In January, residents of Gainesville met with state lawmakers, apprising them of their unmet concerns over the digital gateway project and the noisy and sprawling data center buildout next to residential areas and, in some cases, schools.
The concerns over the number of data centers in Northern Virginia and the associated costs have since reverberated in the Virginia General Assembly, where some lawmakers introduced bills to prevent an unchecked proliferation of these server farms across the state.
Del. Danica Roem, a Democrat from Manassas, introduced two bills targeting the Prince William County’s Digital Gateway project, including HB 1986, which would require enhanced stormwater management practices for the data center because of the proximity to the Manassas National Battleground Park and the Conway Robinson State Forest.
Given the gateway’s adjacency to the battlefield and state forest, the other proposed legislation, HB 1974, called for underground electrical transmission lines to be built as a public interest so as not to detract from the public’s battleground park experience.
Roem also introduced House Joint Resolution 522, which would direct the Virginia Department of Energy to study the impacts of data center development on the state’s environment, economy, energy resources and carbon-reduction goals.
“Northern Virginia is already the data center capital of the world, and we need to know what we’re getting ourselves into with an expansion of an already booming industry that consumes a massive amount of water and energy,” Roem said.
In recent days, Roem’s bill calling for enhanced stormwater measures and the joint resolution that would have called for studying the overall impacts of data centers were tabled by House of Delegates committees, whereas HB 1974 was also tabled by the Committee on Commerce and Energy.
In the Senate, Chap Petersen, a Democrat from Fairfax County, introduced SB 1078 proposing siting limitations on data centers within one mile of state and national parks. The bill, which specifically targeted the Prince William Digital Gateway, died last week in a state Senate committee.
Petersen’s other bill, SJ 240, also aimed at the gateway project, was approved by the state Senate Rules Committee. The legislation asked the state’s Department of Energy to study the impacts of data center development on Virginia’s environment, economy, energy resources and ability to meet carbon-reduction goals.
“There are clearly people working behind the scenes to defeat this bill, but I’m not going to be deterred,” Peterson said.

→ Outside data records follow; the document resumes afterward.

-- ==== Sys2Proof/Machine/Ports.lean ====
section
/-! DEFINITION. Process ports and loop keepers (spec/06, R124 to R149): set-points, fail-safe causes and release writes, role
changes, protection, the keeper, and what one loop tick does to a port. -/

namespace Sys2Proof.Machine

/-- OUT_SOURCE, OUT_SINK or TETHER (R124). -/
def isOut (r : Nat) : Bool := r == 1 || r == 2 || r == 4

/-- Whether a register write reaches port `n`'s die: domain on, link up, CK there (R16, R38). DESIGN CHOICE, log entry 64: while CK is
lost at the die its ports take no write of LOOP_SET, ROLE, FS_FORCE or LOOP_TRIM and no START or APPLY of a trim, the host port answers
OK as for any other register, and registers without an action of their own are stored. -/
def State.portWritable (s : State) (n : Nat) : Bool :=
  s.on (portDomain n) && !s.linkIsDown (ldDie (ldOf n)) && !s.ckIsLost (ldDie (ldOf n))

/-- Whether port `n` takes a set-point or FS_FORCE its die already holds, one that missed its boundary (R15): as `portWritable`, and P0 in
the LD0 island too, where the keeper core's writes come to it (R198, R291). -/
def State.portTakes (s : State) (n : Nat) : Bool := s.portRuns n && !s.linkIsDown (ldDie (ldOf n))

/-- What the part's own supply takes of P0's loop current in survival form: 3.30 mA; a lower target is driven as this (R294). -/
def survivalCounts : Nat := 6600

/-- The selected fail-safe level; values above 48000 act as 48000 (R143). -/
def State.fsLevel (s : State) (n : Nat) : Nat :=
  min 48000 (if s.flag (Reg.PORT_CTL n) Fld.PORT_CTL_FS_SELECT then s.fld (Reg.LOOP_FS n) Fld.LOOP_FS_HIGH
             else s.fld (Reg.LOOP_FS n) Fld.LOOP_FS_LOW)

/-- A latched cause of R143 stands. -/
def Port.latched (p : Port) : Bool := p.keeperLat || p.guardLat || p.resetLat || p.ckLat || p.parkLat

/-- A cause of R143 stands: FS_FORCE as the last loop tick found it, or a latched one. -/
def State.fsCause (s : State) (n : Nat) : Bool := (s.port n).fsForced || (s.port n).latched

/-- In Tether mode P0 drives no less than the 3.30 mA its supply takes (R294); a probe limits a port to 8000 counts (R140). -/
def State.driveCap (s : State) (n x : Nat) : Nat :=
  max (if n == 0 && s.inTether then survivalCounts else 0) (if (s.port n).probing then min 8000 x else x)

/-- BD holds TETHER_ARMED equal to P0's TETHER_READY, whatever LD0's CK does, until a power-fail warning latches it (R148, R293). -/
def State.armTether (s : State) : State :=
  if s.flag Reg.BD_STATUS Fld.BD_STATUS_PFW then s
  else s.setFlag Reg.BD_STATUS Fld.BD_STATUS_TETHER_ARMED (s.flag (Reg.PORT_STATUS 0) Fld.PORT_STATUS_TETHER_READY)

/-- TETHER_READY, from P0's role, MISWIRE and its last sample, and TETHER_ARMED with it (R148, R293). -/
def State.readyCheck (s : State) : State :=
  let st := Reg.PORT_STATUS 0
  (s.setFlag st Fld.PORT_STATUS_TETHER_READY (s.roleActive 0 == 4 && s.fld (Reg.PORT_CTL 0) Fld.PORT_CTL_ROLE == 4 &&
    !s.flag st Fld.PORT_STATUS_MISWIRE && decide (7200 ≤ (s.reg (Reg.LOOP_RB 0)).toInt) &&
    decide (1050 ≤ Fld.PORT_VTERM_VTERM.sget (s.reg (Reg.PORT_VTERM 0))))).armTether

/-- Port `n` holds its target from now on (R146, R293, R297). DESIGN CHOICE, log entry 75: one that drives a fail-safe level, or has its
switches open, holds its set-point. -/
def State.holdTarget (s : State) (n : Nat) : State :=
  let p := s.port n
  if p.parked then s
  else s.setPort n { p with parked := true, held := if s.fsCause n || s.switchesOpen n then s.loopSetValue n else s.target n }

/-- The keeper raises a wake request when a condition sets on a held port while CORE is off: `k` 0 LOOP_MISMATCH, 1 MISWIRE, 2
LOOP_HEADROOM, 3 THERMAL (R146, R288). -/
def State.keeperWake (s : State) (n k : Nat) : State :=
  let d := ldOf n
  if !s.on .core && s.flag (Reg.PORT_STATUS n) Fld.PORT_STATUS_KEEPER &&
      (Fld.KEEPER_CTL_WAKE_EN.bit k).on (s.reg (Reg.KEEPER_CTL d)) then
    (s.raise (Reg.LD_EVENT d) Fld.LD_EVENT_KEEPER_WAKE).wakeSource 4 [2]
  else s

/-- The fail-safe level is driven, in one step; FAILSAFE sets on entry, and a trim run ends (R128, R143, R149, R118). -/
def State.enterFs (s : State) (n : Nat) : State :=
  if !isOut (s.roleActive n) || s.switchesOpen n then s
  else
    let s := (s.trimAbandon n).setTarget n (s.driveCap n (s.fsLevel n))
    let s := s.lower (Reg.PORT_STATUS n) Fld.PORT_STATUS_SLEWING
    if s.flag (Reg.PORT_STATUS n) Fld.PORT_STATUS_FAILSAFE then s
    else (s.raise (Reg.PORT_STATUS n) Fld.PORT_STATUS_FAILSAFE).raise (Reg.PORT_EVENT n) Fld.PORT_EVENT_FAILSAFE

/-- A latched cause arises: recorded in every role, driven in an OUT role. Where it arises on a tick edge (`edge`), a release write that
counted for this very edge acts again at the next tick (R143, R144). -/
def State.latchFs (s : State) (n : Nat) (edge : Bool) (f : Port → Port) : State :=
  let p := f (s.port n)
  (s.setPort n { p with released := p.released || (edge && p.relAt == some s.ck) }).enterFs n

/-! ### Set-points and release writes (R127, R144, R147) -/

/-- A release write of LOOP_SET is stored for its tick; above 48000 it is clamped with SET_RANGE (R127, R144). -/
def State.loopSetStore (s : State) (n : Nat) (v : Word) : State :=
  let x := Fld.LOOP_SET_VALUE.get v
  let s := s.overLate (Reg.LOOP_SET n) (BitVec.allOnes 32)
  let s := s.when (48000 < x) fun s => s.raise (Reg.PORT_EVENT n) Fld.PORT_EVENT_SET_RANGE
  (s.setFld (Reg.LOOP_SET n) Fld.LOOP_SET_VALUE (min 48000 x)).setPort n { s.port n with released := true }

/-- A write of LOOP_SET from CD. -/
def State.loopSetWrite (s : State) (n : Nat) (v : Word) : State := s.when (s.portWritable n) fun s => s.loopSetStore n v

/-- LOOP_SET_WRITE. -/
def execLoopSetWrite (n : PortId) (v : Word) (s : State) : Host.Outcome State Fault Refusal := (s.loopSetWrite n v).done

/-- PORT_CTL.FS_FORCE set or cleared; it acts at the next tick (R143). An older late write of the register no longer writes it (R15). -/
def State.fsForceStore (s : State) (n : Nat) (on : Bool) : State :=
  (s.overLate (Reg.PORT_CTL n) Fld.PORT_CTL_FS_FORCE.mask).setFlag (Reg.PORT_CTL n) Fld.PORT_CTL_FS_FORCE on

/-- A write of FS_FORCE from CD. -/
def State.fsForce (s : State) (n : Nat) (on : Bool) : State := s.when (s.portWritable n) fun s => s.fsForceStore n on

/-- FS_FORCE. -/
def execFsForce (n : PortId) (on : Bool) (s : State) : Host.Outcome State Fault Refusal :=
  (s.fsForce n on).done

/-- HELD clears when heartbeats count and no port of the die is held on a timeout (R145). -/
def State.heldCheck (s : State) (d : Nat) : State :=
  if (s.keeper d).beats && !(List.range 4).any (fun i => (s.port (4 * d + i)).taken) then
    s.lower (Reg.KEEPER_STATUS d) Fld.KEEPER_STATUS_HELD
  else s

/-- The tick a release write counts for: every latched cause, the hold and KEEPER end (R144, R145, R146); during a reset the
write stays stored. -/
def State.portRelease (s : State) (n : Nat) : State :=
  let p := s.port n
  if !p.released || p.resetTicks != 0 then s
  else
    let s := s.setPort n { p with keeperLat := false, guardLat := false, resetLat := false, ckLat := false, parkLat := false,
                                  parked := false, taken := false, released := false, relAt := some s.ck }
    let s := s.lower (Reg.PORT_STATUS n) Fld.PORT_STATUS_KEEPER
    (s.lower (Reg.KEEPER_STATUS (ldOf n)) Fld.KEEPER_STATUS_PARKED).heldCheck (ldOf n)

/-! ### Roles (R124, R125) -/

/-- MISWIRE and a pending retry are cleared (R125). -/
def State.miswireForget (s : State) (n : Nat) : State :=
  let s := (s.disarm (.miswireProbe n)).setPort n { s.port n with probing := false, openAt := none }
  (s.lower (Reg.PORT_STATUS n) Fld.PORT_STATUS_MISWIRE).when (n == 0) State.readyCheck

/-- A probe begins: the switches close for 2 ms with the stage limited to 8000 counts (R140). -/
def State.probeStart (s : State) (n : Nat) : State :=
  if !s.switchesOpen n then s
  else
    let s := (s.setPort n { s.port n with probing := true, openAt := none }).arm (.miswireProbe n) (msCk 2)
    s.when (s.roleActive n != 0) fun s => s.raise (Reg.PORT_STATUS n) Fld.PORT_STATUS_DRIVING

The legislative wrangling coincided with Gov. Youngkin’s announcement last month of the $35 billion investment by Amazon, when he deferred the questions over the siting of new data centers to a later date. The tax incentives, projected to run into the millions, would require legislative approval.
“The influence of big tech money has become intoxicating to our politicians,” said Wright, who hopes the state will align its plans with the environmental and clean energy needs of Virginia.
“If the digital gateway were to be approved, it will forever change the landscape of Prince William County,” Lawson, the county supervisor, said. “I strongly believe that it will have a harmful effect on our watershed and to our community.”
Opposition is mounting from many quarters, she said. “There are state legislators trying to intervene. And this project has so many people from different political stripes working together who probably would have never thought of working together on a political matter,” Lawson said. “It’s actually fascinating that this has become such a unifier.”